The attitude towards students and their learning is appalling, to put it mildly.  Increasingly, colleges see students as nothing more than warm bodies who bring in monies, which they can use to build Taj Mahals and create more "student-services" administrative positions.  Faculty, too, are only happy to be active participants in fashioning revenue-maximizing strategies.  For instance, a couple of days ago, I received an all-campus email that described the introduction of yet another undergraduate degree called the "AB," because the existing BA and BS options do not serve a certain market niche!

Even back in 2000, Lears noted that the chief threat to education came from attempts to commodify knowledge and sell it in crazy ways:
Contrary to received opinion, the chief threat to intellectual freedom in the academy is not political correctness–though the tyranny of various ideological fashions (right and left) is real, and can be oppressive. The main menace is market-driven managerial influence: the impulse to subject universities to quantitative standards of efficiency and productivity, to turn knowledge into a commodity, to transform open sites of inquiry into corporate research laboratories and job training centers.
Thus, the higher education industry keeps charging ahead at full speed, consuming the monies students, taxpayers, and philanthropists keep throwing its way.  Are we surprised then at all with the following sentences from Jackson Lears?
Prussian productivism melded with American vocationalism and anti-intellectualism–the love of the practical, the demand for cash value now.

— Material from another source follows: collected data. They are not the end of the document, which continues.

-- ==== Sys2Proof/Config.lean ====
section
/-! DEFINITION. What an implementation fixes. `Params.Valid` states the requirement of every OPEN parameter
(00_scope.md rule R7, 93_implementation_defined.md section 1); `Config.machine` is the implementation's own choice,
an OPAQUE constant without a body: nothing about it can be evaluated or proved but that it meets the requirements
(log entry 1).

`Params.reference` is one choice that meets them (the test-vector defaults of 95_test_vectors.md where they are
numbers; as CHECK_TAN_M2 the `m2 = 1` gate of 46_trig.md rule R323, which rule R324 says meets the requirement). It shows that the requirements can be met together and lets tests compute; it is no property of the
hardware (rule R7). -/

namespace Sys2Proof

open Machine

/-- The identity of the modelled hardware; no numbered release of the library is assumed (00_scope.md rule R2). -/
def Config.identity : String := "FFEU/zkllvm-blueprint#sub001"

/-- `m1` and `m2` are 1 or 2 (rule R7). -/
abbrev Legal (m : Nat) : Prop := m = 1 ∨ m = 2

/-- The four commands whose own gate collapses from two rows to one (rule R7). -/
def Op.collapses : Op → Bool
  | .sqrt => true
  | .sqrtf => true
  | .rem => true
  | .log => true
  | .nop => false
  | .config => false
  | .range16 => false
  | .decomp => false
  | .rdiv => false
  | .divp => false
  | .atan => false
  | .tlut => false
  | .sin => false
  | .cos => false
  | .tan => false
  | .expr => false

/-- LAYOUT's requirements for one command and configuration (20_memory.md rule R71): witness names in witness
columns below NCOLS, constant names in constant columns, row offsets below ROWS, no two names at one cell. The column
classes and the NCONST bound are DEDUCED: log entry 17. -/
structure LayoutFits (p : Params) (op : Op) (m1 m2 nc : Nat) : Prop where
  witness : ∀ n ∈ witnessNames p op m1 m2,
    (p.layout op m1 m2 nc n).cls = .witness ∧ (p.layout op m1 m2 nc n).col < nc
      ∧ (p.layout op m1 m2 nc n).row < rows p op m1 m2 nc
  constant : ∀ n ∈ constantNames p op m1 m2,
    (p.layout op m1 m2 nc n).cls = .constant ∧ (p.layout op m1 m2 nc n).col < p.nconst
      ∧ (p.layout op m1 m2 nc n).row < rows p op m1 m2 nc
  injective : ((witnessNames p op m1 m2 ++ constantNames p op m1 m2).map (p.layout op m1 m2 nc)).Nodup

/-- `n` limbs hold every value of `[0, top]` (40_control.md rule R146). -/
abbrev Holds (n : Nat) (top : Int) : Prop := top < pow2 (16 * n)

/-- LIMBS's requirement: each site holds the bound its rule derives (rule R146, D35). The bounds, per rule:
R192 and R194 `r, y − r − 1, h < y < B`; R251 `d1 < B`; R252 `r1, a − r1 − 1, h1 < a < B`; R253 `d2 ≤ δ`;
R254 `r2, den − r2 − 1 < den < 2δ²` and `h2 = den div 2 < δ²`; R255 `r5, 15δ⁴ − r5 − 1 < 15δ⁴`;
R320 and R321 `r, D − r − 1 < D`; R323 `c = |Cr|` within rule R314's bound and the rest below `c`;
R362 `dlo, dhi < 2B + |EXP_LO| + |EXP_HI|`; R363 `g1 = e1 − x ≤ B − 2` from `e1 < B` and `x > 0`,
`g2 = x − e0 − 1 ≤ 2B − 3` from `x < B` and `e0 > −B`. DEDUCED: log entry 8. -/
structure LimbsFit (p : Params) (m1 m2 : Nat) : Prop where
  rdiv : ∀ site ∈ [Sym.r, .gap, .h], Holds (p.limbs .rdiv site m1 m2) (bound m1 m2 - 1)
  divp : ∀ site ∈ [Sym.r, .gap, .h], Holds (p.limbs .divp site m1 m2) (bound m1 m2 - 1)
  atan1 : ∀ site ∈ [Sym.d1, .r1, .gap1, .h1], Holds (p.limbs .atan site m1 m2) (bound m1 m2 - 1)
  atan3 : Holds (p.limbs .atan .d2 m1 m2) (delta m2)
  atan4 : ∀ site ∈ [Sym.r2, .gap2], Holds (p.limbs .atan site m1 m2) (2 * delta m2 ^ 2 - 1)
  atan4Half : Holds (p.limbs .atan .h2 m1 m2) (delta m2 ^ 2 - 1)
  atan5 : ∀ site ∈ [Sym.r5, .gap5], Holds (p.limbs .atan site m1 m2) (15 * delta m2 ^ 4 - 1)
  sin : ∀ site ∈ [Sym.r, .gap], Holds (p.limbs .sin site m1 m2) (rescaleD m2 - 1)
  cos : ∀ site ∈ [Sym.r, .gap], Holds (p.limbs .cos site m1 m2) (rescaleD m2 - 1)
  tan : ∀ site ∈ [Sym.c, .r, .h, .gap], Holds (p.limbs .tan site m1 m2) (2 * (m2 : Int) * delta m2 * rescaleD m2)
  expr : ∀ site ∈ [Sym.dlo, .dhi], Holds (p.limbs .expr site m1 m2)
    (2 * bound m1 m2 + mag (p.expLo m1 m2) + mag (p.expHi m1 m2) - 1)
  logAbove : Holds (p.limbs .log .g1 m1 m2) (bound m1 m2 - 2)
  logBelow : Holds (p.limbs .log .g2 m1 m2) (2 * bound m1 m2 - 3)

/-- The requirements of every OPEN parameter at one legal pair `m1, m2`. -/
structure Params.ValidAt (p : Params) (m1 m2 : Nat) : Prop where
  /-- MINCOLS is at most 255 (93 section 1). -/
  minCols : ∀ op, p.minCols op m1 m2 ≤ 255
  /-- ATAN needs up to 15 columns (rule R258). -/
  minColsAtan : p.minCols .atan m1 m2 ≤ 15
  /-- ONEROW_COLS is at least MINCOLS (93 section 1). -/
  oneRow : ∀ op, op.collapses = true → p.minCols op m1 m2 ≤ p.oneRowCols op m1 m2
  /-- An OPEN row count is at least 1 (93 section 1). -/
  rowsOpen : ∀ op nc, 1 ≤ p.rowsOpen op m1 m2 nc
  /-- LAYOUT, wherever enough columns were supplied (rule R71). -/
  layout : ∀ op nc, p.minCols op m1 m2 ≤ nc → nc ≤ 255 → LayoutFits p op m1 m2 nc
  /-- LIMBS (rule R146). -/
  limbs : LimbsFit p m1 m2
  /-- "integers near `π/2·δ`, `π/6·δ`" (93 section 1), read as the open intervals `(δ, 2δ)` and `(0, δ)`.
  DEDUCED: log entry 9. -/
  pi2 : delta m2 < p.pi2 m2 ∧ p.pi2 m2 < 2 * delta m2
  pi6 : 0 < p.pi6 m2 ∧ p.pi6 m2 < delta m2
  /-- `0 < ATAN_K < δ` (93 section 1). -/
  atanK : 0 < p.atanK m2 ∧ p.atanK m2 < delta m2
  /-- `|S|, |C| ≤ δ` (46_trig.md rule R310). -/
  trigTab : ∀ j k, j ≤ m2 → k < 65536 → mag (p.trigTab m2 j k).1 ≤ delta m2 ∧ mag (p.trigTab m2 j k).2 ≤ delta m2
  /-- `0 < TWO_PI_Y < 2^(16·L)` (rule R322). -/
  twoPiY : 0 < p.twoPiY m2 ∧ p.twoPiY m2 < pow2 (16 * angleLimbs m2)
  /-- `1 ≤ X_SCALER < B` (rule R322); the scaler is used with `m1 = 2` only. -/
  xScaler : m1 = 2 → 1 ≤ p.xScaler m2 ∧ p.xScaler m2 < bound m1 m2
  /-- `EXP_LO ≤ EXP_HI` (47_exp_log.md rule R361). -/
  window : p.expLo m1 m2 ≤ p.expHi m1 m2
  /-- `|EXP_MIN|, |EXP_MAX| < B` (rule R361). -/
  clamps : mag (p.expMin m1 m2) < bound m1 m2 ∧ mag (p.expMax m1 m2) < bound m1 m2

/-- The requirements of every OPEN parameter (rule R7, 93 section 1). -/
structure Params.Valid (p : Params) : Prop where
  /-- `P` is an odd prime above `2^172`; a prime above 2 is odd. -/
  prime : p.P.Prime
  large : 2 ^ 172 < p.P
  traceRows : 6 ≤ p.traceRows
  each : ∀ m1 m2, Legal m1 → Legal m2 → p.ValidAt m1 m2
  /-- `CHECK_ATAN_ROW4` accepts exactly the witnesses of 44_atan.md rule R259. DEDUCED: log entry 13. -/
  atanRow4 : ∀ num den u r2 p2 h2 gt2 t v,
    p.checkAtanRow4 num den u r2 p2 h2 gt2 t v = true ↔
      2 * num + den - p2 = 2 * u * den + 2 * r2 ∧ 0 ≤ r2 ∧ r2 < den ∧ den = 2 * h2 + p2 ∧ (p2 = 0 ∨ p2 = 1)
        ∧ v = gt2 * u + (1 - gt2) * t
  /-- `CHECK_TAN_M2` accepts no witness but those of 46_trig.md rule R324. -/
  tanM2Sound : ∀ Sr Cr σ c q r pp h s res, p.checkTanM2 Sr Cr σ c q r pp h s res = true →
    Cr = σ * c ∧ (σ = -1 ∨ σ = 1) ∧ 0 < c ∧ q = rnd (σ * delta 2 * Sr) c ∧ res = s * q
  /-- `CHECK_TAN_M2` accepts every witness of rule R324 whose `r`, `p`, `h` are those of the division; what it says of
  another `r`, `p` or `h` is its own (rule R324 does not name them, and the `m2 = 1` gate of rule R323 rejects them).
  DEDUCED: log entry 13. -/
  tanM2Complete : ∀ Sr σ c s, (σ = -1 ∨ σ = 1) → 0 < c →
    let d := rdm (σ * delta 2 * Sr) c
    p.checkTanM2 Sr (σ * c) σ c d.q d.r d.p (half c) s (s * d.q) = true

/-- The prime `2^521 − 1`. -/
def referencePrime : Nat :=
  6864797660130609714981900799081393217269435300143305409394463459185543183397656052122559640661454554977296311391480858037121987999716643812574028291115057151

/-- The reference choice without its layout: `P = 2^521 − 1`, 32 rows, the constants of 44_atan.md rule R250, the
table entries and exponential values that 95_test_vectors.md L2.6–L2.8 uses, the window VP1 for `m1 = m2 = 1`. -/
def Params.referenceBase : Params where
  P := referencePrime
  traceRows := 32
  nconst := 16
  npub := 0
  rowsOpen := fun _ _ _ _ => 6
  minCols := fun _ _ _ => 15
  oneRowCols := fun _ _ _ => 64
  layout := fun _ _ _ _ _ => ⟨.witness, 0, 0⟩
  limbs := fun op site m1 m2 =>
    match op with
    | .atan =>
      match site with
      | .d2 => m2 + 1
      | .r2 => 2 * m2 + 1
      | .gap2 => 2 * m2 + 1
      | .h2 => 2 * m2
      | .r5 => 4 * m2 + 1
      | .gap5 => 4 * m2 + 1
      | _ => m1 + m2
    | .sin => m2 * m2
    | .cos => m2 * m2
    | .tan => m2 * m2 + m2 + 1
    | .expr => m1 + m2 + 1
    | .log => if site = .g2 then m1 + m2 + 1 else m1 + m2
    | _ => m1 + m2
  pi2 := fun m2 => if m2 = 1 then 102944 else 6746518852
  pi6 := fun m2 => if m2 = 1 then 34315 else 2248839617
  atanK := fun m2 => if m2 = 1 then 37837 else 2479700525
  trigTab := fun m2 j k =>
    if m2 = 1 then
      if j = 1 ∧ k = 1 then (55147, 35409)
      else if j = 1 ∧ k = 3 then (9248, -64880)
      else if j = 0 ∧ k = 1 then (1, 65536)
      else if j = 0 ∧ k = 65535 then (55146, 35410)
      else (0, 65536)
    else if j = 2 ∧ k = 1 then (3614090360, 2320580734)
    else (0, 4294967296)
  twoPiY := fun m2 => if m2 = 1 then 411775 else 26986075409
  xScaler := fun _ => 1
  expFn := fun m1 m2 x =>
    if m1 = 1 ∧ m2 = 1 then
      if x = 0 then 65536 else if x = 1 then 65537 else if x = -1 then 65535 else if x = 65536 then 178145
      else if x = 65535 then 178143 else if x = -65536 then 24109 else if x = 720896 then 3923911751 else 1
    else 1
  expWitCount := fun _ _ => 0
  expWit := fun _ _ _ _ => 0
  expc := fun _ _ _ _ => true
  expLo := fun m1 m2 => if m1 = 1 ∧ m2 = 1 then -720896 else 0
  expHi := fun m1 m2 => if m1 = 1 ∧ m2 = 1 then 720896 else 0
  expMin := fun _ _ => 0
  expMax := fun m1 m2 => bound m1 m2 - 1
  checkAtanRow4 := fun num den u r2 p2 h2 gt2 t v =>
    decide (2 * num + den - p2 = 2 * u * den + 2 * r2 ∧ 0 ≤ r2 ∧ r2 < den ∧ den = 2 * h2 + p2 ∧ (p2 = 0 ∨ p2 = 1)
      ∧ v = gt2 * u + (1 - gt2) * t)
  checkTanM2 := fun Sr Cr σ c q r pp h s res =>
    decide (Cr = σ * c ∧ (σ = -1 ∨ σ = 1) ∧ 2 * (σ * delta 2 * Sr) + c - pp = 2 * q * c + 2 * r ∧ 0 ≤ r ∧ r < c
      ∧ (pp = 0 ∨ pp = 1) ∧ c = 2 * h + pp ∧ 0 ≤ h ∧ res = s * q)

/-- The reference layout: witness names row by row in the order of the Witness list, constants in the first row of
the constant columns. -/
def Params.referenceLayout (op : Op) (m1 m2 nc : Nat) (n : Name) : CellAddr :=
  let i := (witnessNames Params.referenceBase op m1 m2).idxOf n
  if i < (witnessNames Params.referenceBase op m1 m2).length then ⟨.witness, i % nc, i / nc⟩
  else ⟨.constant, (constantNames Params.referenceBase op m1 m2).idxOf n, 0⟩

/-- One choice of the OPEN parameters that meets every requirement (`Params.reference_valid` in Laws/Config.lean). -/
def Params.reference : Params := { Params.referenceBase with layout := Params.referenceLayout }

/-- A configuration: any choice of the OPEN parameters that meets the requirements. The reference choice has a
constructor of its own only so that the type is plainly inhabited. -/
inductive Config where
  | reference
  | chosen (p : Params) (h : p.Valid)
deriving Inhabited

/-- The parameters of a configuration. -/
def Config.params : Config → Params
  | .reference => Params.reference
  | .chosen p _ => p

/-- The configuration of this machine: left open by the spec, so no body, and every claim about the machine holds
for every configuration that meets the requirements. -/
opaque Config.machine : Config

/-- The OPEN parameters of this machine. -/
def Config.own : Params := Config.machine.params

end Sys2Proof
end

The result was the accentuation of a fundamental conflict in the university’s mission, between furthering the pursuit of truth and serving the needs of established power. The modern American university was to continue to preserve a place for the free play of ideas, but also to provide technical expertise for government and business elites. The marriage of Prussian productivism and American vocationalism produced a monstrous spawn. James called it “the Ph.D. Octopus.” 
What a lovely metaphor "the Ph.D. Octopus" is!

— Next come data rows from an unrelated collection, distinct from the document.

-- ==== Sys2Proof/Machine/Operands.lean ====
section
/-! DEFINITION. The operand forms of 30_encoding.md rule R110: every operand is a register, read raw or as a
fixed-point value. -/

namespace Sys2Proof.Machine

/-- Step 5 of 40_control.md rule R143: an operand register that holds `⊥` raises UNSET (00_scope.md rule R14). -/
def operand (r : Option Nat) : Except FaultCode Nat :=
  match r with
  | some v => .ok v
  | none => .error .unset

/-- `x <- fxop(OPx)` (rule R144): the signed value, RANGE if `|x| ≥ B`. -/
def fxop (e : Env) (v : Nat) : Except FaultCode Int := do
  raiseIf (decide (e.bound ≤ mag (sval e.p.P v))) .range
  return sval e.p.P v

/-- `check_result(z)` (rule R145): RANGE if `|z| ≥ B`. -/
def checkResult (e : Env) (z : Int) : Except FaultCode Unit := raiseIf (decide (e.bound ≤ mag z)) .range

/-- What `DEC` returns: the sign and the padded limb list (41_decomp_range.md rule R160). -/
structure Dec where
  sign : Int
  limbs : List Int
deriving DecidableEq, Repr

/-- `DEC(v, n, u)` (rule R160): RANGE if `|v| ≥ 2^(16n)`, then NEGATIVE if unsigned and `v < 0`. -/
def dec (v : Int) (n : Nat) (u : Bool) : Except FaultCode Dec := do
  raiseIf (decide (pow2 (16 * n) ≤ mag v)) .range
  raiseIf (u && decide (v < 0)) .negative
  return ⟨sgn v, limbList n v⟩

/-- A named value of the command itself. -/
def own (name : Sym) (v : Int) : Key × Int := (⟨.own, name⟩, v)

end Sys2Proof.Machine
end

In that same issue of the Hedgehog Review, Russell Jacoby writes:
Driven by academic discontent and boredom, professors might want to reinvent themselves as public writers. ... 
But, simultaneously recognizes the challenge when we have:
institutional imperatives that reward technical rather than public contributions.Will they be successful? It is not clear.

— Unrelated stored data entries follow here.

-- ==== Sys2Proof/Tests/Slice0.lean ====
section
/-! SUPPORT. Tests. Expected values come from 95_test_vectors.md and from the examples and corner cases of the command
rules; each comment names the place. Tests of computed values use `Params.reference`, which holds the spec's test-vector
defaults. The last part shows, for each obligation with hypotheses, a state and operands that meet them. -/

namespace Sys2Proof.Tests

open Sys2Proof.Machine

-- one theorem at a time: a thread for each would exceed the memory limit of a check
set_option Elab.async false

/-! ## WellFormed refuses each ill-formed field (30_encoding.md rule R103) -/

theorem test_wf_config_m1 : (Instr.config 4 1 0).wf = false := by decide
theorem test_wf_config_m2 : (Instr.config 1 4 0).wf = false := by decide
theorem test_wf_config_ncols : (Instr.config 1 1 256).wf = false := by decide
theorem test_wf_decomp_low : (Instr.decomp false 0 false).wf = false := by decide
theorem test_wf_decomp_high : (Instr.decomp false 17 false).wf = false := by decide
theorem test_wf_tlut : (Instr.tlut false 4).wf = false := by decide

/-! ## Decoding: one word per command, written out from rules R101, R103, R104 -/

-- every bit 0 (rule R140)
theorem test_decode_nop : decode 0b00000000000000000000000000000000#32 = .ok .nop := by decide
-- bits 19:18 CM2 = 1, 17:16 CM1 = 1, 15:8 NCOLS = 15, OP 1 (rule R141's example 0x0005_0F01)
theorem test_decode_config : decode 0b00000000000001010000111100000001#32 = .ok (.config 1 1 15) := by decide
-- CM1 = 3 is a legal encoding (rule R105)
theorem test_decode_config_three : decode 0x00070F01#32 = .ok (.config 3 1 15) := by decide
theorem test_decode_range16 : decode 0b00000000000000000000000000000010#32 = .ok (.range16 false) := by decide
-- bit 12 U = 1, bits 11:8 NM1 = 15, bit 5 B = 1, OP 3
theorem test_decode_decomp : decode 0b00000000000000000001111100100011#32 = .ok (.decomp true 16 true) := by decide
theorem test_decode_rdiv : decode 0b00000000000000000000000000000100#32 = .ok (.rdiv false) := by decide
theorem test_decode_divp : decode 0b00000000000000000000000000100101#32 = .ok (.divp true) := by decide
theorem test_decode_sqrt : decode 0b00000000000000000000000000000110#32 = .ok (.sqrt false) := by decide
theorem test_decode_sqrtf : decode 0b00000000000000000000000000100111#32 = .ok (.sqrtf true) := by decide
theorem test_decode_atan : decode 0b00000000000000000000000000001000#32 = .ok (.atan false) := by decide
theorem test_decode_rem : decode 0b00000000000000000000000000101001#32 = .ok (.rem true) := by decide
-- bits 9:8 J = 2, OP 0x0A (95_test_vectors.md L2.9: 0x0000_020A)
theorem test_decode_tlut : decode 0b00000000000000000000001000001010#32 = .ok (.tlut false 2) := by decide
theorem test_decode_sin : decode 0b00000000000000000000000000001011#32 = .ok (.sin false) := by decide
theorem test_decode_cos : decode 0b00000000000000000000000000101100#32 = .ok (.cos true) := by decide
theorem test_decode_tan : decode 0b00000000000000000000000000001101#32 = .ok (.tan false) := by decide
theorem test_decode_expr : decode 0b00000000000000000000000000001110#32 = .ok (.expr false) := by decide
theorem test_decode_log : decode 0b00000000000000000000000000101111#32 = .ok (.log true) := by decide

-- one word for each test of rule R105 that rejects (the first five are rows of 95_test_vectors.md L2.9)
theorem test_reject_nop_build : decode 0x00000020#32 = .error .buildBit := by decide
theorem test_reject_opcode : decode 0x00000010#32 = .error .reservedOpcode := by decide
theorem test_reject_bit20 : decode 0x00100006#32 = .error .reservedBits := by decide
theorem test_reject_cm1 : decode 0x00010006#32 = .error .configBits := by decide
theorem test_reject_arg : decode 0x00000106#32 = .error .argBits := by decide
theorem test_reject_bit6 : decode 0x00000046#32 = .error .reservedBits := by decide
theorem test_reject_config_build : decode 0x00050F21#32 = .error .buildBit := by decide
theorem test_reject_decomp_arg : decode 0x00002003#32 = .error .argBits := by decide
theorem test_reject_tlut_arg : decode 0x0000040A#32 = .error .argBits := by decide

/-! ## States of the tests -/

/-- The test-vector defaults. -/
def ref : Params := Params.reference

/-- `i mod P` for the reference modulus. -/
def el (i : Int) : Nat := toF ref.P i

/-- Configured with 255 columns, ROW 0, an empty trace, and these operands. -/
def st (m1 m2 : Nat) (a b c : Option Nat) : State :=
  { State.reset with cfg := cfgWord m1 m2 255, opa := a, opb := b, opc := c }

/-- The same with one operand. -/
def st1 (m1 m2 : Nat) (x : Int) : State := st m1 m2 (some (el x)) none none

/-- RES0, RES1, RES2 and RESN. -/
def results3 (s : State) : Option Nat × Option Nat × Option Nat × Nat := (s.res[0], s.res[1], s.res[2], s.resn.toNat)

It is a lot clearer now, twelve years later, that only technical contributions matter, even if they are less than third-rate.

Jacoby worried then about specialization, well before the introduction of gerontology as a major in a small time public university where I teach!  Jacoby wrote:
it should be possible to raise the issue of insular specialization without pledging fealty to progress and industrial society. The incarceration of specialists and a return to bloodletting or phrenology is hardly the goal; nor is the point to foster anti-intellectual populism or half-educated generalists. Specialization inheres in industrial society. We need specialists. No one wants to hear a cheery announcement that today your airline pilot will be a family therapist. Nevertheless this truth does not justify every micro-field or subdiscipline or new jargon. Specialization can also be obscurantism, turf building, careerism, and regression, as well as a simple waste of talent and resources.
 So much has been said in the years past by intellectuals that there is very little for this pseudo-intellectual to contribute, it seems like!